*** GIVEN RECORDS

/-- Steps of a record. -/
def TileRec.total (r : TileRec) (counts : List Nat) : Nat := product counts - vectorIndex counts r.starts

/-- The vector of step j. -/
def TileRec.vector (r : TileRec) (counts : List Nat) (j : Nat) : List Nat := vectorAt counts (vectorIndex counts r.starts + j)

/-- Σ i_l·stride_l. -/
def strideSum (v : List Nat) (stride : Nat → Int) : Int := v.zipIdx.foldl (fun acc x => acc + (x.1 : Int) * stride x.2) 0

def moved (base : Nat) (by' : Int) : Nat := (((base : Int) + by') % (2 ^ 56 : Nat)).toNat

/-- The addresses of a step: operands and scales, C, BIAS. -/
def stepAddrs (v : Nat) (vec : List Nat) : StepAddrs × Nat × Nat :=
  let c := opbCfg v
  let sb := if fieldAt v 0x80 8 = 0 then c.bsc else fieldAt v 0x80 8
  ({ a := moved (fieldAt v 0x68 8) (strideSum vec (levelWord v · 4)), b := moved (fieldAt v 0x70 8) (strideSum vec (levelWord v · 8)),
     asc := moved c.asc (16 * strideSum vec (epiHalf v · 0)), bsc := moved sb (16 * strideSum vec (epiHalf v · 2)) },
   moved (fieldAt v 0x78 8) (strideSum vec (levelWord v · 12)),
   if c.bias = 0 then 0 else moved c.bias (strideSum vec (epiWord v · 4)))

/-! A step (R323). -/

/-- Why a step stops: cause and VA. -/
abbrev StepStop := Nat × Nat

/-- What the groups of a step work with: where its operands, its bias array and its tile lie. -/
structure TileJob where
  cfg : Cfg
  addrs : StepAddrs
  dst : Nat
  biasVa : Nat
  a : MatOperand
  b : MatOperand
  bias : Option Nat
deriving DecidableEq, Repr

/-- A step stops with status 0xF0. -/
def refuseStep {α : Type} : M α := stopTrap { cause := 0xF0, tval := 0 }

/-- The operands and BIAS of a step of block v at a vector, checked on the engine of ctx's core: as the step issues (R323), and where it
goes on after other work of that engine. -/
def tileChecks (ctx : Ctx) (v : Nat) (vec : List Nat) : M TileJob := do
  let (x, dst, bias) := stepAddrs v vec
  let c := opbCfg v
  let s ← get
  match stepOperands s ctx.core ctx.tenant c x, biasRange s ctx.core ctx.tenant bias with
  | .error f, _ => throwStep f
  | _, .error f => throwStep f
  | .ok (a, b), .ok loc =>
    match loc with
    | some l => modify (settleScratch ((l - scratchBase) / 2 ^ 20) l 256)
    | none => pure ()
    return ⟨c, x, dst, bias, a, b, loc⟩

/-- The rows of a step's tile in memory: the VA of each, with bytes that stand for its own. -/
def TileJob.rows (j : TileJob) : List (Nat × List Byte) :=
  let len := 64 * ((ofmtOf j.cfg).width / 8)
  (List.range 64).map (fun (i : Nat) => (moved j.dst ((i : Int) * (j.cfg.cpitch : Int)), List.replicate len (0 : Byte)))

/-- The words of one row of a tile in memory are registered under the step's number as it issues (R166, R323): the page is had first, and a
race is reported (R169; log 71). -/
def claimRow (ctx : Ctx) (leaves : NMap Leaf) (t : TileStep) (i : Nat) (run : Nat × List Byte) : M TileStep := do
  if t.failAt.isSome then return t
  match ← catchPerforming (do
      let places ← drainPlaces ctx leaves run
      return (places, ← rowReady ctx (some t.cmd) true places run)) with
  | .error (k, va) => return { t with failAt := some (i, k, va) }
  | .ok (places, row) =>
    forEach row fun x => claimDest t.cmd x.1
    return { t with pages := places.foldl (fun l x => NMap.set l x.1 x.2) t.pages }

/-- What a step's destination needs as it issues: its pages in memory translated (R101) and its words registered. -/
def claimTile (ctx : Ctx) (j : TileJob) (t : TileStep) : M TileStep := do
  if inWindow j.dst then return t
  if drainRefused j.cfg ctx.core 0 8 j.dst then refuseStep
  let leaves ← drainTranslate ctx (ofmtCode j.cfg) j.rows
  j.rows.zipIdx.foldlM (fun t x => claimRow ctx leaves t x.2 x.1) t

/-- The pages of a row where they lie now: one discarded since the step issued is had again, as for any store (R117). -/
def rowPages (ctx : Ctx) (t : TileStep) (run : Nat × List Byte) : M (NMap Place) :=
  (touchedPages run.2.length [run.1]).foldlM (fun acc (p, va) => do
    let x := NMap.getD t.pages p { loc := 0 }
    if (← get).discarded ctx.tenant x then
      let l ← translate ctx .engine kWrite va 1 0
      return NMap.set acc p (pagePlace l va (← placeOf ctx .engine kWrite va 1 0 3 l))
    else return NMap.set acc p x) []

/-- The rows of a group written in memory, up to the one that could not be registered. -/
def tileMemory (ctx : Ctx) (t : TileStep) (runs : List (Nat × List Byte)) : M (Nat × Option (Nat × Nat)) := do
  let n := match t.failAt with
    | some (i, _, _) => i - 8 * t.group
    | none => 8
  let ready (run : Nat × List Byte) : M (List (Place × List Byte)) := do
    modify (noteRequest ctx run.2.length)
    rowReady ctx (some t.cmd) false (← rowPages ctx t run) run
  match ← drainMemory (some t.cmd) ready (runs.take n) with
  | (k, none) => return (k, if n < 8 then t.failAt.map (·.2) else none)
  | r => return r

/-- The rows of the step's next group computed, then drained as by `mdrain.mem` with n = 8: its flags. -/
def tileGroup (ctx : Ctx) (j : TileJob) (t : TileStep) : M Flags := do
  let g := t.group
  modify (settleOperands j.a j.b)
  let s ← get
  match groupBad s j.a j.b j.addrs g with
  | some va => stopTrap (xtrap 0x28 0 kRead va 0)
  | none => pure ()
  let (l, f) := rowGroup (stepMemory s j.a j.b) j.a j.b g []
  let dst := moved j.dst ((8 * g : Nat) * (j.cfg.cpitch : Int))
  if drainRefused j.cfg ctx.core (8 * g) 8 dst then refuseStep
  if inWindow j.dst then needScratch ctx dst
  let (runs, f') := drainRows s j.cfg j.bias l (8 * g) 8 dst j.cfg.cpitch
  match (← drainRun ctx.core j.bias j.biasVa j.dst (tileMemory ctx t) runs).2 with
  | some (k, va) => stopTrap (xtrap k 0 kWrite va 0)
  | none => return f ||| f'

/-! Issue, and where steps run (R323, R324, R360). -/

/-- A core whose cluster or die is closed to new work. -/
def State.closedTo (s : State) (core : Nat) : Bool := (s.cluster (core / 8)).closed || (s.die (core / 48)).closed

/-- Whether the engine of a core may work on a record: it is in service and within PLACE of the submitting core (R324). -/
def State.tileReach (s : State) (r : TileRec) (core : Nat) : Bool :=
  s.powered && decide (core < coreCount) && (s.core core).inService && agentOf r.place (4 * core) == agentOf r.place (4 * r.ctx.core)

/-- Whether it may begin to: a record comes to no core of a closed cluster or die on which none of its steps has run (R469). -/
def State.tileRoom (s : State) (r : TileRec) (core : Nat) : Bool := s.tileReach r core && (!s.closedTo core || core ∈ r.ran)

/-- Whether the next step of a record may issue on a core's engine. -/
def State.mayIssue (s : State) (r : TileRec) (core : Nat) : Bool :=
  let tags := NMap.getD s.tags (4 * r.launch + r.die) []
  s.tileRoom r core && r.stop.isNone && r.counts.all (fun c => decide (r.next < r.total c)) && r.waits.all (fun t => t ∈ tags)

/-- The step of a record that is on a core's engine. -/
def TileRec.stepOn (r : TileRec) (core : Nat) : Option TileStep := r.running.find? (fun t => t.core == core)

/-- Whether the engine of a core can go on with a record: with the step that is on it, with one that another engine leaves between row
groups (R323), or with the next one. -/
def State.tileReady (s : State) (r : TileRec) (core : Nat) : Bool :=
  ((r.stepOn core).isSome && s.tileReach r core) || (r.running != [] && s.tileRoom r core) || s.mayIssue r core

/-- A record changed. -/
def State.modTile (s : State) (k : Nat) (f : TileRec → TileRec) : State :=
  match NMap.get? s.tiles k with
  | some r => { s with tiles := NMap.set s.tiles k (f r) }
  | none => s

/-- A step of a record stops on a core: it is under way no more, and no later step issues. Of several the first in the walk is reported. -/
def TileRec.stopAt (r : TileRec) (st : StepStop) (i core : Nat) : TileRec :=
  { r with
    running := r.running.filter (fun t => t.index != i)
    last := some core
    stop := match r.stop with
      | some (k, j, va) => if j ≤ i then some (k, j, va) else some (st.1, i, st.2)
      | none => some (st.1, i, st.2) }

/-- A step under way stops: its words not yet written are released (R167). -/
def stopStep (k : Nat) (t : TileStep) (st : StepStop) (s : State) : State :=
  releaseEngine t.cmd (s.modTile k (·.stopAt st t.index t.core))

/-- The context of a record's accesses on a core's engine. -/
def TileRec.ctxOn (r : TileRec) (core : Nat) : Ctx := { r.ctx with core := core, seq := seqCount }

/-- The next step of a record issued on a core (R321, R323): its block read, its checks made, its words registered. -/
def issueTile (k : Nat) (r : TileRec) (core : Nat) : M Unit := do
  let ctx := r.ctxOn core
  let n := (← get).nextCmd
  let stop (st : StepStop) : M Unit := modify fun s => releaseEngine n (s.modTile k (·.stopAt st r.next core))
  let block ← catchTrap (do
    let (_, p) ← resolve ctx .engine kRead r.opb 256 0
    loadBytes ctx { p with cp := 2 } 256 false kRead r.opb 0)
  match block with
  | .error st => stop st
  | .ok v =>
    let counts := r.counts.getD (opbCounts v)
    if opbBad v counts || (r.counts.isNone && opbBadFirst v r.starts) then stop (0xF0, 0)
    else
      let t : TileStep := { index := r.next, cmd := n, core := core, block := v }
      match ← catchTrap (do claimTile ctx (← tileChecks ctx v (r.vector counts r.next)) t) with
      | .error st =>
        modify fun s => s.modTile k fun r => { r with counts := some counts }
        stop st
      | .ok t => modify fun s =>
          { (s.modTile k fun r => { r with counts := some counts, next := r.next + 1, running := r.running ++ [t],
                                           ran := if core ∈ r.ran then r.ran else r.ran ++ [core] }) with nextCmd := n + 1 }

******

EXERCISE:
I'd like the lines above from the one with "let (_, p) ← resolve" up to and including the one with "(s.modTile k fun" copied exactly, with no other lines.

EXERCISE RESPONSE:
    let (_, p) ← resolve ctx .engine kRead r.opb 256 0
    loadBytes ctx { p with cp := 2 } 256 false kRead r.opb 0)
  match block with
  | .error st => stop st
  | .ok v =>
    let counts := r.counts.getD (opbCounts v)
    if opbBad v counts || (r.counts.isNone && opbBadFirst v r.starts) then stop (0xF0, 0)
    else
      let t : TileStep := { index := r.next, cmd := n, core := core, block := v }
      match ← catchTrap (do claimTile ctx (← tileChecks ctx v (r.vector counts r.next)) t) with
      | .error st =>
        modify fun s => s.modTile k fun r => { r with counts := some counts }
        stop st
      | .ok t => modify fun s =>
          { (s.modTile k fun r => { r with counts := some counts, next := r.next + 1, running := r.running ++ [t],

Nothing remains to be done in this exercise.